REQUIREMENT: Check each line of the listing below for the string "switch", then copy every line that has it.

TASK INPUTS:
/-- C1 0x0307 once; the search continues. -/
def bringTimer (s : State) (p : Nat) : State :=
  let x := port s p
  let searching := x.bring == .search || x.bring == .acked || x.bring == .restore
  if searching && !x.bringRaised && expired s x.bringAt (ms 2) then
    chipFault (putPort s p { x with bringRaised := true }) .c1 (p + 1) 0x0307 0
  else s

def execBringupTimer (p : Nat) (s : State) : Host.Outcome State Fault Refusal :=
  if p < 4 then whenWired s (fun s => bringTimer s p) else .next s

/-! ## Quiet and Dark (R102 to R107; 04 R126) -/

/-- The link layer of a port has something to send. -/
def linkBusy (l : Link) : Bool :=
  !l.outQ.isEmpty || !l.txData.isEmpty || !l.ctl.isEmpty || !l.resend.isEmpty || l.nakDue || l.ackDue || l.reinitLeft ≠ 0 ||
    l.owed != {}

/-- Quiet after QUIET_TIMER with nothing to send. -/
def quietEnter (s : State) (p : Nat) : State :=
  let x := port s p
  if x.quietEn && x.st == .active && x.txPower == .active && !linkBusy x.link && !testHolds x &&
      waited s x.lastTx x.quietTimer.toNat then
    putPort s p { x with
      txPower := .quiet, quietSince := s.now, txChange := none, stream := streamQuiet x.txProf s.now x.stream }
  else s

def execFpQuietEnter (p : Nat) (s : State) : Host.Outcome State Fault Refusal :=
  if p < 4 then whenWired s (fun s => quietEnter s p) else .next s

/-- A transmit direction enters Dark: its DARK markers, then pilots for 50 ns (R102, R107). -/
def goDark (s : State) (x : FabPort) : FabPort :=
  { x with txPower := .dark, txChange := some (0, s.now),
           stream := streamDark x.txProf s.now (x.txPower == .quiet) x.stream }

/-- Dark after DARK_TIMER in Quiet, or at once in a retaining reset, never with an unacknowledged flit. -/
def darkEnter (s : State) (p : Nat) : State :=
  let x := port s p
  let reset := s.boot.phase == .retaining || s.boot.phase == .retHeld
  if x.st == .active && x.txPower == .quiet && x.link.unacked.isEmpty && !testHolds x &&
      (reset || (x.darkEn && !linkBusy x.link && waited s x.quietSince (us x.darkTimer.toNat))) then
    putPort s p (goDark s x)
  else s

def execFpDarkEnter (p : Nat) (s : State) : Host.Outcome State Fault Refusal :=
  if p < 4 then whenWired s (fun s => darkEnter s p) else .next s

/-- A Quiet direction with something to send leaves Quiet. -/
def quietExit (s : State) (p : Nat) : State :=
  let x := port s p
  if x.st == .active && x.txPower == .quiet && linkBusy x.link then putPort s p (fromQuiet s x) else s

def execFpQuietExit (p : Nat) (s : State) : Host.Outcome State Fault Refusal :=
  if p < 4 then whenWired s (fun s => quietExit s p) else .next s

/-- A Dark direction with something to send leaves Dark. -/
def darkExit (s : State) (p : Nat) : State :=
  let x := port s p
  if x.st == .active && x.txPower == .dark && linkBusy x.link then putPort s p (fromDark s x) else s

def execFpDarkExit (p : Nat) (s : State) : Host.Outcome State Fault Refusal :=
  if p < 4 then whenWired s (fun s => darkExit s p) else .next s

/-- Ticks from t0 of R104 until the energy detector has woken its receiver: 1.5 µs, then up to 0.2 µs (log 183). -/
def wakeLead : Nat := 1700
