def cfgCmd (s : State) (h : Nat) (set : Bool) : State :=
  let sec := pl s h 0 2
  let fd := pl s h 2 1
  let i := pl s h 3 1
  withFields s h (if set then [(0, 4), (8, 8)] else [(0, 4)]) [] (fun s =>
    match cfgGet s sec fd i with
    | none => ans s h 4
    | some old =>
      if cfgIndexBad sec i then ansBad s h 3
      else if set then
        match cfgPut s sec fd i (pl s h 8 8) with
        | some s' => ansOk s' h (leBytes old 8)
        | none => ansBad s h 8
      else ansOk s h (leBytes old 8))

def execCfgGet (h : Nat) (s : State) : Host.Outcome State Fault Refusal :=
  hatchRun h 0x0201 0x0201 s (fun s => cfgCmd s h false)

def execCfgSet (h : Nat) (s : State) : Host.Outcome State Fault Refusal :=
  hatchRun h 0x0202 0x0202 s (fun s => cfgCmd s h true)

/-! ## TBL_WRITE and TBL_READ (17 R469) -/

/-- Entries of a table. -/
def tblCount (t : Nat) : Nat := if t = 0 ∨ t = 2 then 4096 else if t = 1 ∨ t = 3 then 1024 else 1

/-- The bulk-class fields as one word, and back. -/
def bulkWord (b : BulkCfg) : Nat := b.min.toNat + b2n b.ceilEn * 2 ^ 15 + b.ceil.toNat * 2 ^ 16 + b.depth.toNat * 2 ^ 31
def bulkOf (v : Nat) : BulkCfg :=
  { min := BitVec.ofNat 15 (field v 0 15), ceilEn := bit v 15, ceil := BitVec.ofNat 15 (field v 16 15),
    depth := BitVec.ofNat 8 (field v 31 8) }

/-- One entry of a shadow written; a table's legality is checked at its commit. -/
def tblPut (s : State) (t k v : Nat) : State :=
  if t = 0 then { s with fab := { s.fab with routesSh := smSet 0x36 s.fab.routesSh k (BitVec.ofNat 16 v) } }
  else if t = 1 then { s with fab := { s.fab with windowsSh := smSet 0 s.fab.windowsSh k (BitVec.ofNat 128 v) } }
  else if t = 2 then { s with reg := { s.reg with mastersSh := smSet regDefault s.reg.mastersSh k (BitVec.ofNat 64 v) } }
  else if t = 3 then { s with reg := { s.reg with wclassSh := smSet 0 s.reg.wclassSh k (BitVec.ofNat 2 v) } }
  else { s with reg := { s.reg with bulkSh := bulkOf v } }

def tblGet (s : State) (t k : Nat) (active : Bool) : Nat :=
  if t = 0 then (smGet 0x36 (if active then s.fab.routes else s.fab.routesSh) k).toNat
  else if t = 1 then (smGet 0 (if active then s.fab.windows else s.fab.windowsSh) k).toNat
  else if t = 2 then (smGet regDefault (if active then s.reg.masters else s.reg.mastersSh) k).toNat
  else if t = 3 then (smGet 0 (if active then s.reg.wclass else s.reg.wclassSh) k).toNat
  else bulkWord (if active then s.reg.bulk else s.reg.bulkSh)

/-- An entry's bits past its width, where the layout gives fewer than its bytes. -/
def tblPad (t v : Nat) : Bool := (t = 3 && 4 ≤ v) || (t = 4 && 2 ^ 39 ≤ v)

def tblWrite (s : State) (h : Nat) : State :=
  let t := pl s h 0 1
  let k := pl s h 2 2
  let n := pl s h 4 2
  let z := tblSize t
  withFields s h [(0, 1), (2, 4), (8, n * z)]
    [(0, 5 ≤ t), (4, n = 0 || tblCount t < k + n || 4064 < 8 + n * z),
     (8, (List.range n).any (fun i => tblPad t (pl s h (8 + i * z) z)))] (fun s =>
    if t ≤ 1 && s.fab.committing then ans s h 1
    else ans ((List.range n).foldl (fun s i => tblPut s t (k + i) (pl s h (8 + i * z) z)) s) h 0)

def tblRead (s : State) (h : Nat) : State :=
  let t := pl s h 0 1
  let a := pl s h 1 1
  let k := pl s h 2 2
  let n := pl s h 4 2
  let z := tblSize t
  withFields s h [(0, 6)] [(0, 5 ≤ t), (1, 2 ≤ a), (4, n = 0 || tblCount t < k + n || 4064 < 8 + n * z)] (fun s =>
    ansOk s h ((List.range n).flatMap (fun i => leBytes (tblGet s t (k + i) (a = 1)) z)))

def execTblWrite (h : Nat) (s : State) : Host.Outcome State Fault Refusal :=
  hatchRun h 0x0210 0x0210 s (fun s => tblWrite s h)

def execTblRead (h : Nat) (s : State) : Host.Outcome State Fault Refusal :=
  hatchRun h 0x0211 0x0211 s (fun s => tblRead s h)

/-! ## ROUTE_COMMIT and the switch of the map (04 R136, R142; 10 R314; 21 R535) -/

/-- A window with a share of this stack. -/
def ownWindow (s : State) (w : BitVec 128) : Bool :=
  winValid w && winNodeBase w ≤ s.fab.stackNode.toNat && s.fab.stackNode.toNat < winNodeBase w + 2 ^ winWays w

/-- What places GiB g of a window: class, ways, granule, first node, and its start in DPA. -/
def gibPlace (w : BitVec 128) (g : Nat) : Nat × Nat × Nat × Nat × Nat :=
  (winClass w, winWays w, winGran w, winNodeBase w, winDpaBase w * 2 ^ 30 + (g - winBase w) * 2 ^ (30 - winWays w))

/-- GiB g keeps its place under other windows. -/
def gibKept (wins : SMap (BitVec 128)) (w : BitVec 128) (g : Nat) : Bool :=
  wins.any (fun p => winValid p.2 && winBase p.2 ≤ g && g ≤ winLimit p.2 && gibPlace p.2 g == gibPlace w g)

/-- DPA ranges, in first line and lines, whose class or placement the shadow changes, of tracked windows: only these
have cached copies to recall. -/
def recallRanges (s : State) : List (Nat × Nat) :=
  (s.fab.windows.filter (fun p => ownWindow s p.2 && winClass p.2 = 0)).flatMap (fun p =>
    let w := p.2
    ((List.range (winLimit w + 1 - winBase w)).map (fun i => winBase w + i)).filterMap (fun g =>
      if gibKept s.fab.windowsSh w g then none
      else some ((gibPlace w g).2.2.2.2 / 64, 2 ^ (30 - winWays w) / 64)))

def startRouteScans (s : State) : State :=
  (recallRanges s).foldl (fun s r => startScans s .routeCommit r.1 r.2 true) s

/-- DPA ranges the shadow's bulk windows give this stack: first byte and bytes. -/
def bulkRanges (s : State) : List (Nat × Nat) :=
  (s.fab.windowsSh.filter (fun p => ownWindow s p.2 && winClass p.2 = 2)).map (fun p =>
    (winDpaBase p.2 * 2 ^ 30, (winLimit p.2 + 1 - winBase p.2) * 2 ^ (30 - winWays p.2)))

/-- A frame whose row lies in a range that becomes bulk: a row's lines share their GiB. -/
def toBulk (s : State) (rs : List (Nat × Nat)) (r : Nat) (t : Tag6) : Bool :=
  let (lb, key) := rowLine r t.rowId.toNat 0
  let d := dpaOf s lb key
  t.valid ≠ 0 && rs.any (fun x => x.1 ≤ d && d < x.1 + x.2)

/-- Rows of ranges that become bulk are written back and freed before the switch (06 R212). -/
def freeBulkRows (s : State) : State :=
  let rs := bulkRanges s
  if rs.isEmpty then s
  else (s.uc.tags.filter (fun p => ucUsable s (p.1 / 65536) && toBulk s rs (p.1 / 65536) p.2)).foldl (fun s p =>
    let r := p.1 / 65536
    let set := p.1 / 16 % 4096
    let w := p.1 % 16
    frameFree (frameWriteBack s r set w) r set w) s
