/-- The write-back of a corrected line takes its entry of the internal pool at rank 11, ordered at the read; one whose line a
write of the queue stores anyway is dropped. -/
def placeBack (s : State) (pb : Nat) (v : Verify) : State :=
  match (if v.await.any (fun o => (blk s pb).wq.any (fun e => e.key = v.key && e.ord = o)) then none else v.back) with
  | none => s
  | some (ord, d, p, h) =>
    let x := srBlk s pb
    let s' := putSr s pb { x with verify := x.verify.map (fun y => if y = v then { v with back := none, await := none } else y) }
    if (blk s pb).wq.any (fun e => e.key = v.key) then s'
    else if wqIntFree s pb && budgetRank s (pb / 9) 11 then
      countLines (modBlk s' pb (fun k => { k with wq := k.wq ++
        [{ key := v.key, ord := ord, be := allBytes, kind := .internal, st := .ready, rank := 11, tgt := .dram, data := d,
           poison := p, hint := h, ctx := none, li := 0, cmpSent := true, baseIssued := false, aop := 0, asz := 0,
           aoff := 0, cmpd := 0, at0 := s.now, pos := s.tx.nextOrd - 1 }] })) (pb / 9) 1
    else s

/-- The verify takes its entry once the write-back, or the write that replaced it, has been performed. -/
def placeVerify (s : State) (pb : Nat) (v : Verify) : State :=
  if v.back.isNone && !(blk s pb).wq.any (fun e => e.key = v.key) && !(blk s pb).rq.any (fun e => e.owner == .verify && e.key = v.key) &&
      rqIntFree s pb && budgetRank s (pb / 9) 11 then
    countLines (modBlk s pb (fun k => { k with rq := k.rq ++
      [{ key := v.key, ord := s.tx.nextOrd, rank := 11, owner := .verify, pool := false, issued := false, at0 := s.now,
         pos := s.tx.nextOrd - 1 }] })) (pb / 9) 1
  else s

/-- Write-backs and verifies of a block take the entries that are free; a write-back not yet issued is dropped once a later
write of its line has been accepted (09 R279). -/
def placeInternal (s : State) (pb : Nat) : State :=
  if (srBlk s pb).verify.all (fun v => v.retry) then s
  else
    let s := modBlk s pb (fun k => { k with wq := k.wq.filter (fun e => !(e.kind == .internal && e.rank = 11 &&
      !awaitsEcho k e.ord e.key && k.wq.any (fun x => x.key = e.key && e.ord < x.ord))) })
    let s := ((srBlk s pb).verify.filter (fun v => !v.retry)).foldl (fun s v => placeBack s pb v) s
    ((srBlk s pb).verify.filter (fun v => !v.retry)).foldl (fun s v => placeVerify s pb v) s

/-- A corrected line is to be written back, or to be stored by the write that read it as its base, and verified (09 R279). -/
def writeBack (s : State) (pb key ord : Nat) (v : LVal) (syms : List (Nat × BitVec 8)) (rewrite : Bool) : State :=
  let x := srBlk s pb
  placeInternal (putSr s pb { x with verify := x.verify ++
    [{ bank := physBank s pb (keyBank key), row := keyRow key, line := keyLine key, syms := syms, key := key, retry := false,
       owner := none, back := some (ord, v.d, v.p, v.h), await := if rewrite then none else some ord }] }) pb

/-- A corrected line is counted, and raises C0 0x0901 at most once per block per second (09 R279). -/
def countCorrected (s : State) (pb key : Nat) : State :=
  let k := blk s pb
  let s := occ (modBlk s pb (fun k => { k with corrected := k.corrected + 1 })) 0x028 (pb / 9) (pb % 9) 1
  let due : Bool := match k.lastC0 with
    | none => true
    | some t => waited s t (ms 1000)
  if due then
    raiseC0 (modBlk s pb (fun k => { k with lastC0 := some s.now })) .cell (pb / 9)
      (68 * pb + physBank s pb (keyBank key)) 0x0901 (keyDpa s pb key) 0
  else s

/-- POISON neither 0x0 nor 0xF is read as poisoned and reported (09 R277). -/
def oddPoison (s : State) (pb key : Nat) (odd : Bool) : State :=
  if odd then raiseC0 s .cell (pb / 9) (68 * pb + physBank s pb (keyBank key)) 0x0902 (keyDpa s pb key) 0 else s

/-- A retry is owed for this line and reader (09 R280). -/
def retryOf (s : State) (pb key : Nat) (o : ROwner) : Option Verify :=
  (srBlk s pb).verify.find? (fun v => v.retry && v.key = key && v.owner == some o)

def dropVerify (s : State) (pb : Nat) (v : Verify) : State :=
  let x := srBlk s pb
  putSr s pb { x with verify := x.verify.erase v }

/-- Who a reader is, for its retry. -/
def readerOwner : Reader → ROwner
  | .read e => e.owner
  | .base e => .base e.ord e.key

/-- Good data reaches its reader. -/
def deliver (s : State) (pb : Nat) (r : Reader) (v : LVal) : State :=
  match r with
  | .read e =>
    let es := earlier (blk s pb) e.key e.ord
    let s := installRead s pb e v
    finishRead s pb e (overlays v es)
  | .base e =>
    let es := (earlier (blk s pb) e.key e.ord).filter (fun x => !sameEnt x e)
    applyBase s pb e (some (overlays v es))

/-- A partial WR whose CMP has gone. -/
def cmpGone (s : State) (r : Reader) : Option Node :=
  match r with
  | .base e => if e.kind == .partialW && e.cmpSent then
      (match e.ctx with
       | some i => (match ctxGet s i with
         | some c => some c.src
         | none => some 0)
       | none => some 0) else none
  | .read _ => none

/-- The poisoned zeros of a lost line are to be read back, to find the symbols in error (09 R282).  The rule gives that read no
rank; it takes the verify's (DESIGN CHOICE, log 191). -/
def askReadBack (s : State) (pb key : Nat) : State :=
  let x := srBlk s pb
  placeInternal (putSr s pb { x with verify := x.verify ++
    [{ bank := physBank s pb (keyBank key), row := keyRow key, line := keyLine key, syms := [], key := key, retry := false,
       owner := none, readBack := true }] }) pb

OUTPUT:
/-! ## ROUTE_COMMIT and the switch of the map (04 R136, R142; 10 R314; 21 R535) -/
/-- Rows of ranges that become bulk are written back and freed before the switch (06 R212). -/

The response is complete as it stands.